In this example, a few items are raised with a high level of concern. See the
following sections for information on solving:

- A large number of references.
- Large blobs.

### Large number of references

A reference in Git (a branch or tag) is used to refer to a commit. If you are
curious, you can go to any `.git` directory and look under the `refs` directory.

A large number of references can cause performance problems because, with more
references, object walks that Git does are larger for various operations such as
clones, pushes, and housekeeping tasks.

#### Mitigation strategies

To mitigate the effects of a large number of references in a monorepo:

- Create an automated process for cleaning up old branches.
- If certain references don't need to be visible to the client, hide them using the
  [`transfer.hideRefs`](https://git-scm.com/docs/git-config#Documentation/git-config.txt-transferhideRefs)
  configuration setting. Because Gitaly ignores any on-server Git configuration, you must change the Gitaly configuration
  itself in `/etc/gitlab/gitlab.rb`:

  ```ruby
  gitaly['configuration'] = {
    # ...
    git: {
      # ...
      config: [
        # ...
        { key: "transfer.hideRefs", value: "refs/namespace_to_hide" },
      ],
    },
  }
  ```

In Git 2.42.0 and later, different Git operations can skip over hidden references
when doing an object graph walk.

### Large blobs

The presence of large files (called blobs in Git), can be problematic for Git
because it does not handle large binary files efficiently. If there are blobs over
10 MB or instance in the `git-sizer` output, this probably means there is binary
data in your repository.

#### Use LFS for large blobs

Store binary or blob files (for example, packages, audio, video, or graphics)
as Large File Storage (LFS) objects. With LFS, the objects are stored externally, such as in Object
Storage, which reduces the number and size of objects in the repository. Storing
objects in external Object Storage can improve performance.
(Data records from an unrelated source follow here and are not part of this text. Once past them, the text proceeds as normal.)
/-- A fill ends once its last sample has reached capture, and a closing that waited for it follows. -/
theorem State.fillEnds_due (hs : (s.groups.get g).state = .filling) (hn : (s.groups.get g).ending = none) (he : (s.groups.get g).postEnd = some e)
    (due : e ≤ atCapture (s.groups.get g).f s.now) :
    s.fillEnds g =
      if (s.groups.get g).closeAtFill = 0 then s.setGroupState g ((s.groups.get g).stateAt s.now)
      else ((s.setGroupState g ((s.groups.get g).stateAt s.now)).closeGroup g (s.groups.get g).closeAtFill s.now).onGroup g
        fun y => { y with closeAtFill := 0 } := by
  unfold State.fillEnds
  exact if_neg (by simp [hs, hn, he, due])

theorem fillComplete_row {t : Nat} {w u : State} (hw : (s.advance t).decideTo (s.advance t).now = w) (h : w.fillEnds g = u) :
    exec (.fillComplete t g) s = .next u := by
  subst hw h
  rfl

/-- A hold-off whose re-arm sample has come ends, where the group is not ending. -/
theorem holdoffExpiry_due {t : Nat} {w : State} (hw : (s.advance t).decideTo (s.advance t).now = w) (hs : (w.groups.get g).state = .holdoff)
    (hn : (w.groups.get g).ending = none) (he : (w.groups.get g).rearm = some e) (due : e ≤ atCapture (w.groups.get g).f w.now) :
    exec (.holdoffExpiry t g) s = .next (w.setGroupState g .armed) := by
  subst hw
  exact congrArg Host.Outcome.next (if_pos (by simp [hs, hn, he, due]))

end

/-! The blocks of a record (R110, R116, R118, R194). -/

section
variable {s : State} {g : Fin 4} {r : Record} {stop : Nat} (tainted : Bool)

/-- The next block of a segmented record is written at its place, once its samples have reached capture. -/
theorem State.segmentBlock_due (hs : r.stop = some stop) {j : Nat} (hj : r.nextBlock stop = some j) (due : r.needs stop j ≤ atCapture r.f s.now) :
    s.segmentBlock g r tainted =
      (s.onMem fun m => m.put ((s.groups.get g).segBase (s.groups.get g).f r.segment + 2048 * j)
        (blockOf (((s.payload r stop).drop (2044 * j)).take 2044) tainted)).onGroup g fun y =>
          y.onCurrent fun z => { z with written := z.written ++ [j] } := by
  unfold State.segmentBlock
  simp only [hs, hj]
  exact if_neg (Nat.not_lt.mpr due)

/-- The stored samples of each channel that the blocks of a streamed record hold. -/
def Record.streamed (r : Record) : Nat := (r.places.length - 1) / max 1 r.inputs.length * roundSize r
For more information, refer to the [Git LFS documentation](../../../topics/git/lfs/index.md).

### Reference architectures

Large repositories tend to be found in larger organisations with many users. The
GitLab Quality Engineering and Support teams provide several [reference architectures](../../../administration/reference_architectures/index.md) that
are the recommended way to deploy GitLab at scale.

In these types of setups, the GitLab environment used should match a reference
architecture to improve performance.